Незадолго до войны великий князь Кирилл умер. На «престол» вступил его сын Владимир. Свистопляска с назначениями несколько поутихла, но полностью не прекратилась. Ряды «верноподданных» значительно поредели за естественной смертью лиц, их составлявших. Пополнения не было. Но оставшиеся в живых кирилловцы столь же ретиво, как и в предыдущие годы, служили панихиды по «в бозе почивающем государе императоре Кирилле» и молебны о здравии «благочестивейшего, самодержавнейшего государя императора Владимира». Вся их духовная жизнь протекала в фантастическом мире «будущей России», где им предстояло играть, по их мнению, только главные роли.
Не менее забавной политической группировкой 30-х и 40-х годов была разновидность кирилловцев — младороссы. Состояла она из совсем молодых или относительно молодых кирилловцев, заявивших в один прекрасный день во всеуслышание следующее: «Царь из дома Романовых — это, конечно, очень хорошо. Только подобная идеология все же устарела. Спасение России не в одном царе.

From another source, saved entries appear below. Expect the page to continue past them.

-- ==== Sys2Proof/Machine/Lane.lean ====
section
/-! DEFINITION. Machine/Lane.lean: lane moves, reductions, scans and mask instructions 0x5A to 0x68 (R114, R115, R138 to
R144). -/
namespace Sys2Proof.Machine

/-! ### Lane moves (R138 to R140) -/

/-- The lane of l's group with a given number in the group. -/
def Agent.groupLane (a : Agent) (l i : Nat) : Nat := l / a.gw * a.gw + i % a.gw

/-- VLANE (R139). -/
def execVlane (d : BitVec 8) (f : BitVec 9) (s : State) : Res :=
  let n := s.me.vecNeed (decide (f.toNat < 6)) false [d.toNat] [] 6 false
  issue n (fun s =>
    let a := s.me
    let v (l : Nat) : Dword :=
      if f = 0 then BitVec.ofNat 64 (l % a.gw)
      else if f = 1 then BitVec.ofNat 64 l
      else if f = 2 then BitVec.ofNat 64 (l / a.gw)
      else if f = 3 then a.teamid.setWidth 64
      else if f = 4 then BitVec.ofNat 64 a.gw
      else BitVec.ofNat 64 a.lanes
    .next (retire n (writeLanes false d.toNat (fun l => clean (v l)) s))) s

/-- VSHUF (R140): the index is consumed, the value carries its poison. Under a 64-bit type the index's poison is that of
either word of its pair (log 47). -/
def execVshuf (d a b : BitVec 8) (s : State) : Res :=
  let wide := isWideType s.me.ty
  let n := s.me.vecNeed true wide [d.toNat] [a.toNat, b.toNat] 6 false
  issue n (fun s =>
    let g := s.me
    consumeLanes (fun l => (g.getUnit wide b.toNat l).poison) (fun s =>
      .next (retire n (writeLanes wide d.toNat (fun l =>
        g.getUnit wide a.toNat (g.groupLane l (g.getV b.toNat l).val.toNat)) s))) s) s

/-- VROT (R140). A count at or beyond the group width is ILLEGAL, with TMASK the active mask (log 47). -/
def execVrot (d a k : BitVec 8) (s : State) : Res :=
  let wide := isWideType s.me.ty
  let n := s.me.vecNeed true wide [d.toNat] [a.toNat] 6 false
  issue n (fun s =>
    let g := s.me
    if g.gw ≤ k.toNat then trap .illegal s
    else .next (retire n (writeLanes wide d.toNat (fun l => g.getUnit wide a.toNat (g.groupLane l (l + k.toNat))) s))) s

/-- VBCL (R140). -/
def execVbcl (d : BitVec 8) (c : BitVec 7) (a : BitVec 8) (s : State) : Res :=
  let wide := isWideType s.me.ty
  let n0 := s.me.vecNeed true wide [d.toNat] [a.toNat] 6 false
  let n := { n0 with reads := s.me.sRegs c.toNat ++ n0.reads }
  issue n (fun s =>
    let g := s.me
    let x := g.getS c.toNat
    consumeLanes (fun _ => x.poison) (fun s =>
      .next (retire n (writeLanes wide d.toNat (fun l =>
        g.getUnit wide a.toNat (g.groupLane l x.val.toNat)) s))) s) s

/-! ### Reductions and scans (R114, R115, R141) -/

/-- A present value with the exceptions of the combinations that formed it. -/
abbrev Leaf := Option (Nat × Nat)

/-- The value of a node from its children (R114). A lone present child goes up as it stands, its pattern not rewritten by
R87, R89 or R96 and with no exception (log 47). -/
def combine (f : Nat → Nat → Nat × Nat) : Leaf → Leaf → Leaf
  | some x, some y => some ((f x.1 y.1).1, x.2 ||| y.2 ||| (f x.1 y.1).2)
  | some x, none => some x
  | none, y => y

/-- Node (h, j) of the tree over leaves (R114). -/
def treeNode (f : Nat → Nat → Nat × Nat) (leaf : Nat → Leaf) : Nat → Nat → Leaf
  | 0, j => leaf j
  | h + 1, j => combine f (treeNode f leaf h (2 * j)) (treeNode f leaf h (2 * j + 1))

/-- The scan of the first n leaves (R115): the blocks at the set bits of n, from the most significant down, combined
from left to right. -/
def scanOf (f : Nat → Nat → Nat × Nat) (leaf : Nat → Leaf) (n : Nat) : Leaf :=
  ([6, 5, 4, 3, 2, 1, 0].foldl (fun (acc : Leaf × Nat) b =>
    if bitOf n b then (combine f acc.1 (treeNode f leaf b (acc.2 / 2 ^ b)), acc.2 + 2 ^ b) else acc) (none, 0)).1

/-- The types and operations that R141 allows together. -/
def reduceOk (t op : Nat) : Bool :=
  if isIntType t then decide (op < 6)
  else if isFloatType t || t == 0x0E then decide (op < 3)
  else t == 0x10 && decide (3 ≤ op ∧ op < 6)

/-- One combination of a reduction (R114, R141), with its exceptions. -/
def reduceOp (t op rnd : Nat) (ftz : Bool) (x y : Nat) : Nat × Nat :=
  if op = 3 then (x &&& y, 0)
  else if op = 4 then (x ||| y, 0)
  else if op = 5 then (x ^^^ y, 0)
  else if isIntType t then
    if op = 0 then ((x + y) % 2 ^ typeWidth t, 0)
    else if op = 1 then (if readInt t x ≤ readInt t y then x else y, 0)
    else (if readInt t x ≤ readInt t y then y else x, 0)
  else if t = 0x0E then
    let u := Dec.read x
    let v := Dec.read y
    if op = 0 then decFinish rnd (u.add rnd v) (min u.expo v.expo) else decMinMax (op == 2) u v
  else
    let g := fmtOf t
    if op = 0 then g.finish rnd ftz ((g.read ftz x).add rnd (g.read ftz y)) else g.minMax ftz (op == 2) x y

/-- The identity of an exclusive scan with no leaf (R115). Under the bit type, which R115's table leaves out, `and` takes all ones
and `or` and `xor` zero, as under the integer types (log 47). -/
def reduceIdentity (t op : Nat) : Nat :=
  let w := typeWidth t
  if op = 3 then 2 ^ w - 1
  else if op = 4 || op = 5 then 0
  else if isIntType t then (if op = 0 then 0 else ofInt w (if op = 1 then intMax t else intMin t))
  else if t = 0x0E then (if op = 0 then decBits false 0 0 else decInf (op == 2))
  else
    let g := fmtOf t
    if op = 0 then 0 else if g.inf then g.infBits (op == 2) else g.maxBits (op == 2)

/-- log2 of a group width. -/
def groupLog (w : Nat) : Nat := if w = 16 then 4 else if w = 32 then 5 else 6

/-- The leaf of one element position in a lane: present in exec lanes. -/
def Agent.leafOf (a : Agent) (r e : Nat) (l : Nat) : Leaf :=
  if a.exec.getLsbD l then
    some (elemOf (typeWidth a.ty) (a.getUnit (isWideType a.ty) r l).val.toNat e, 0)
  else none

/-- A reduction or scan: `pick` forms the value of a lane's element from the leaves of its group. -/
def reduceLanes (ok : Bool) (d a : BitVec 8) (op : BitVec 4)
    (pick : (Nat → Nat → Nat × Nat) → (Nat → Leaf) → Nat → Leaf) (s : State) : Res :=
  let t := s.me.ty
  let wide := isWideType t
  let lat := if s.me.gw = 16 then 10 else if s.me.gw = 32 then 12 else 14
  let n := { s.me.vecNeed (ok && reduceOk t op.toNat) wide [d.toNat] [a.toNat] lat false with arith := true }
  issue n (fun s =>
    let g := s.me
    let w := typeWidth t
    let f := reduceOp t op.toNat (modeRnd g.regs.mode) (modeFtz g.regs.mode)
    consumeLanes (fun l => (g.getUnit wide a.toNat l).poison) (fun s =>
      let of (l e : Nat) : Leaf := pick f (fun i => g.leafOf a.toNat e (l / g.gw * g.gw + i)) (l % g.gw)
      let val (l e : Nat) : Nat := match of l e with | some x => x.1 | none => reduceIdentity t op.toNat
      let exc (l : Nat) : Nat :=
        (List.range (elemCount w)).foldl (fun x e => x ||| (match of l e with | some y => y.2 | none => 0)) 0
      commitLanes (g.execLanes.map fun l => (l, exc l)) (fun s =>
        .next (retire n (writeLanes wide d.toNat (fun l =>
          clean (BitVec.ofNat 64 (joinElems w (elemCount w) (val l)))) s))) s) s) s

/-- VRED (R141): every exec lane of a group takes the root. -/
def execVred (d a : BitVec 8) (o : BitVec 4) (s : State) : Res :=
  reduceLanes true d a o (fun f leaf _ => treeNode f leaf (groupLog s.me.gw) 0) s

/-- VSCAN (R141): each exec lane takes its own scan. -/
def execVscan (d a : BitVec 8) (e : Bool) (o : BitVec 4) (s : State) : Res :=
  reduceLanes true d a o (fun f leaf i => scanOf f leaf (if e then i else i + 1)) s

/-! ### Lanes and scalars (R142) -/

/-- VTOS: mask-scalar (R118). A lane that the team does not have is ILLEGAL, with TMASK the active mask (log 47). -/
def execVtos (a : BitVec 8) (d : BitVec 7) (l : BitVec 9) (s : State) : Res :=
  let wide := isWideType s.me.ty
  let n : Need := { legal := s.me.isTeam && (!wide || a.toNat % 2 == 0), reads := vRegs wide a.toNat,
                    writes := s.me.sRegs d.toNat, words := some [l.toNat / 32], pass := 1, lat := 6 }
  issue n (fun s =>
    if s.me.lanes ≤ l.toNat then trap .illegal s
    else .next (retire n (s.setS d.toNat (s.me.getUnit wide a.toNat l.toNat)))) s

/-- STOV: acts only when the lane is in exec, and makes its pass there (R45). A lane that the team does not have is ILLEGAL,
with TMASK the active mask (log 47). -/
def execStov (d : BitVec 8) (a : BitVec 7) (l : BitVec 9) (s : State) : Res :=
  let wide := isWideType s.me.ty
  let n0 := s.me.vecNeed true wide [d.toNat] [] 6 false
  let lane := s.me.exec &&& maskOf [l.toNat]
  let n := { n0 with reads := s.me.sRegs a.toNat ++ n0.reads, mask := some lane, words := some (s.me.wordsOf lane) }
  issue n (fun s =>
    if s.me.lanes ≤ l.toNat then trap .illegal s
    else .next (retire n (if s.me.exec.getLsbD l.toNat then
      s.updMe fun g => g.setUnit wide d.toNat l.toNat (g.getS a.toNat) else s))) s

/-! ### Masks (R143, R144) -/

/-- The lane function of MLOGIC (R59). -/
def maskOp (o : Nat) (x y : Bool) : Bool :=
  match o with
  | 0 => x && y
  | 1 => x || y
  | 2 => x != y
  | 3 => x && !y
  | 4 => x || !y
  | 5 => !(x && y)
  | 6 => !(x || y)
  | 7 => x == y
  | 8 => !x
  | _ => x

/-- MLOGIC (R143): `.not` and `.mov` take md and ma only. -/
def execMlogic (o d a b : BitVec 4) (s : State) : Res :=
  let n0 := s.me.vecNeed (decide (o.toNat < 8) || (decide (o.toNat < 10) && b == 0)) false [] [] 2 false
  let srcs : List Reg := if o.toNat < 8 then [.m a.toNat, .m b.toNat] else [.m a.toNat]
  let n := { n0 with reads := srcs ++ n0.reads, writes := [.m d.toNat] }
  issue n (fun s =>
    let x := s.me.getM a.toNat
    let y := s.me.getM b.toNat
    .next (retire n (writeMask d.toNat (fun l => maskOp o.toNat (x.getLsbD l) (y.getLsbD l)) s))) s

/-- A mask-scalar instruction that writes a scalar register from a mask. -/
def maskToScalar (f : Agent → LaneMask → Dword) (d : BitVec 7) (a : BitVec 4) (s : State) : Res :=
  let n : Need := { legal := s.me.isTeam, reads := [.m a.toNat], writes := s.me.sRegs d.toNat, lat := 2 }
  issue n (fun s => .next (retire n (s.setS d.toNat (clean (f s.me (s.me.getM a.toNat)))))) s

def execMcount (d : BitVec 7) (a : BitVec 4) (s : State) : Res :=
  maskToScalar (fun g m => BitVec.ofNat 64 (lanesOf m g.lanes).length) d a s
def execMfirst (d : BitVec 7) (a : BitVec 4) (s : State) : Res :=
  maskToScalar (fun g m => match lanesOf m g.lanes with | l :: _ => BitVec.ofNat 64 l | [] => BitVec.allOnes 64) d a s
def execMtos (d : BitVec 7) (a i : BitVec 4) (s : State) : Res :=
  maskToScalar (fun _ m => (m >>> (64 * i.toNat)).setWidth 64) d a s

/-- STOM (R144). -/
def execStom (m : BitVec 4) (a : BitVec 7) (i : BitVec 4) (s : State) : Res :=
  let n : Need := { legal := s.me.isTeam, reads := .m m.toNat :: s.me.sRegs a.toNat, writes := [.m m.toNat], lat := 2 }
  issue n (fun s =>
    let x := s.me.getS a.toNat
    consume [x] (fun s =>
      let field : LaneMask := (BitVec.allOnes 64).setWidth 1024 <<< (64 * i.toNat)
      let new := (s.me.getM m.toNat &&& ~~~field) ||| (x.val.setWidth 1024 <<< (64 * i.toNat))
      .next (retire n (s.updMe fun g => g.setM m.toNat new))) s) s

/-- MTOV (R143). -/
def execMtov (d : BitVec 8) (m : BitVec 4) (s : State) : Res :=
  let n0 := s.me.vecNeed true false [d.toNat] [] 6 false
  let n := { n0 with reads := .m m.toNat :: n0.reads }
  issue n (fun s =>
    let x := s.me.getM m.toNat
    .next (retire n (writeLanes false d.toNat (fun l => clean (if x.getLsbD l then 1 else 0)) s))) s

/-- VTOM (R143). -/
def execVtom (m : BitVec 4) (a : BitVec 8) (s : State) : Res :=
  let n0 := s.me.vecNeed true false [] [a.toNat] 6 false
  let n := { n0 with writes := [.m m.toNat] }
  issue n (fun s =>
    let g := s.me
    consumeLanes (fun l => (g.getV a.toNat l).poison) (fun s =>
      .next (retire n (writeMask m.toNat (fun l => (g.getV a.toNat l).val != 0) s))) s) s

end Sys2Proof.Machine
end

Нужно еще одно слагаемое — народ. И не просто народ, а советы. Да, да, советы при царе! Ведь были же земские соборы в допетровской Руси! Почему бы не быть теперь советам? Итак, да здравствуют царь и советы!» Рождение этой новой группировки, обособившейся в отдельную младоросскую партию, произвело целую бурю в эмигрантском стакане воды.

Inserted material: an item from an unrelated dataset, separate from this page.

-- ==== Sys2Proof/Machine/Dispatch.lean ====
section
/-! DEFINITION. Machine/Dispatch.lean: one arm per step of Instr. -/
namespace Sys2Proof.Machine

Правый сектор эмиграции вопил: «Позвольте, господа!
Да что же это такое? Выходит, что и в эмиграцию уже успела проникнуть большевистская зараза! Не угодно ли: советы? Но ведь это же форменный большевизм! До чего мы дожили!» «Левый» сектор был в свою очередь скандализован не менее правого, хотя в несколько ином направлении: «Черт знает что такое! Ну, народоправство — это очень хорошо и вполне понятно. Но ведь они докатились до советов! И при чем тогда царь? Получается сплошной ералаш и какой-то противоестественный симбиоз махрового монархизма с большевизмом».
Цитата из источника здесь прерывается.